3. Conversations During Waxing
When a woman is tearing all the pubes off of my vagina the last thing I want to do is engage in conversation. But there are those beauticians who will try to make small talk at all costs. What part of me laying prostrate holding my legs behind my ears with one hand and pulling my butt cheeks apart with the other says I want to chat right now? I understand that this woman is probably just trying to put me at ease and be nice, but lady, just keep ripping. The faster the better. Let's leave the chit chat for all the times I'm not spread-eagle with your face in my vag as you pluck out wiley strays.
4. The Painful Massage They Insist On Giving You
You know when your nails are drying and one of the ladies comes up behind you and starts torturing you with some shoulder pinching and/or pummeling your spine with her fists?
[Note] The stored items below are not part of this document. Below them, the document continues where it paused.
/-- ARRIVAL_HANDLER_START on core `ev.core`. -/
def execArrivalHandlerStart (s : State) : Host.Outcome State Fault Refusal :=
  let c := s.ev.core
  match nextStart s c, (List.range 4).find? (fun n => !(handlerNumbers s c).contains n), (freeSlots s [] c).head? with
  | some x, some n, some i =>
    if (s.core c).warps.any (fun w => w.2.region.isSome) then .refused .notEnabled
    else
      let h := x.handle.toNat
      let w := arrivalWarp s c h n (s.group h) x
      let s := s.updCore c (fun k => { k with warps := tset k.warps i w, hqueue := k.hqueue.erase x })
      .next (addWhy (s.updGroup h (fun g => { g with handlers := tset g.handlers n i })) c 6)
  | _, _, _ => .refused .notEnabled

/-! ## The governor (R404 to R408) -/

/-- A governor block (R405). -/
def govBlockOk (va : Nat) (b : List Byte) : Bool :=
  let lo := field b 4 1
  let hi := field b 5 1
  va % 64 == 0 && decide (1 ≤ lo) && decide (lo ≤ hi) && decide (hi ≤ 64) && zeroAt b 6 2 && field b 24 8 % 4 == 0 && zeroAt b 32 32

/-- The steps that still fit before the deadline (R406). -/
def stepsLeft (s : State) (f : Frame) : Nat :=
  let left : Int := (f.deadline - BitVec.ofNat 64 s.gcc - f.margin.setWidth 64 - f.compcyc.setWidth 64 : DWord).toInt
  if 0 < left then (left / (max 1 s.fr.stepcyc.toNat : Nat)).toNat else 0

/-- The governor writes entries 2 to 7, then entries 0 and 1, of an open frame with an acknowledgement. -/
def writeFrame (s : State) (f : Frame) (num : Word) (k : Nat) : State :=
  let s := govSend s 2 [f.deadline.extractLsb' 0 32, f.deadline.extractLsb' 32 32]
  let s := govSend s 4 [s.fr.stepcyc, f.margin]
  let s := govSend s 6 [f.compcyc, BitVec.ofNat 32 (f.trims * 2 ^ 16 + f.max * 2 ^ 8 + f.min)]
  govSend s 0 [num, BitVec.ofNat 32 (k * 2 ^ 16 + f.steps)]

/-- GOVERN: the frame opens with ack 0. -/
def startFrame (s : State) (i : Nat) (c : Command) : State :=
  match readVa s .s c.arg 64 with
  | .error _ => failStream s i 8
  | .ok b =>
    let s := countRead s 8 .s c.arg 64
    if !govBlockOk c.arg b then failStream s i 8
    else
      let f : Frame :=
        { stream := i, deadline := BitVec.ofNat 64 (field b 8 8), margin := BitVec.ofNat 32 (field b 16 4)
          compcyc := BitVec.ofNat 32 (field b 20 4), prog := BitVec.ofNat 64 (field b 24 8), k := 0, steps := 0
          min := field b 4 1, max := field b 5 1, trims := 0, t0 := s.gcc, num := BitVec.ofNat 32 (field b 0 4) }
      let f := { f with steps := min (max (stepsLeft s f) f.min) f.max }
      passCommand (writeFrame { s with fr := { s.fr with frame := some f } } f f.num 0) i

def execGovern (s : State) : Host.Outcome State Fault Refusal := takeCommand s 8 startFrame

/-- The next acknowledgement that PROG allows (R406). -/
def ackDue (s : State) : Option Frame :=
  match s.fr.frame with
  | none => none
  | some f =>
    if f.steps ≤ f.k then none
    else match readVa s .s f.prog.toNat 4 with
      | .ok b => if 4 * (f.k + 1) ≤ ofBytes b then some f else none
      | .error _ => none

/-- GOVERNOR_ACK: STEPS is computed anew, and the frame ends at the ack that equals it (R406, R408). -/
def execGovernorAck (s : State) : Host.Outcome State Fault Refusal :=
  match ackDue s with
  | none => .refused .notEnabled
  | some f =>
    let k := f.k + 1
    let n := min f.steps (max (max (k + stepsLeft s f) f.min) k)
    let f' : Frame := { f with k := k, steps := n, trims := if n < f.steps then f.trims + 1 else f.trims }
    let s := writeFrame { s with fr := { s.fr with frame := some f' } } f' f.num k
    if k = n then
      let cyc : Word := BitVec.ofNat 32 ((3 * (max 1 s.fr.stepcyc.toNat) + (s.gcc - f.t0) / k) / 4)
      .next (govSend { s with fr := { s.fr with stepcyc := cyc, frame := none } } 4 [cyc])
    else .next s

end Sys2Proof.Machine
end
There's no real way to get out of this, short of saying "stop it, stop it now", so it becomes a very anxiety inducing situation in which you're corned between the nail dryer and the beauticians evil massage with no where to run. I get super awkward and immature when this happens; I let them go for about a minute, then I start shrugging them off while going "thank you thank you thank you" as though I'm super satisfied.
5. When They Try To Dress You At The End
Nothing makes me more uncomfortable than when, at the end of my salon session, the women who have already been in contact with my dead foot skin, butt sweat and ample pubic hair try to dress me. Those ladies have already done enough. They fought the war on my body and they returned triumphant. It's absolute absurdity when they try to put on my shoes and your coat for me too, and it makes me feel like some kind of Kim Kardashian-style scumbag overlord, which easy, breezy salon girl is most definitely not.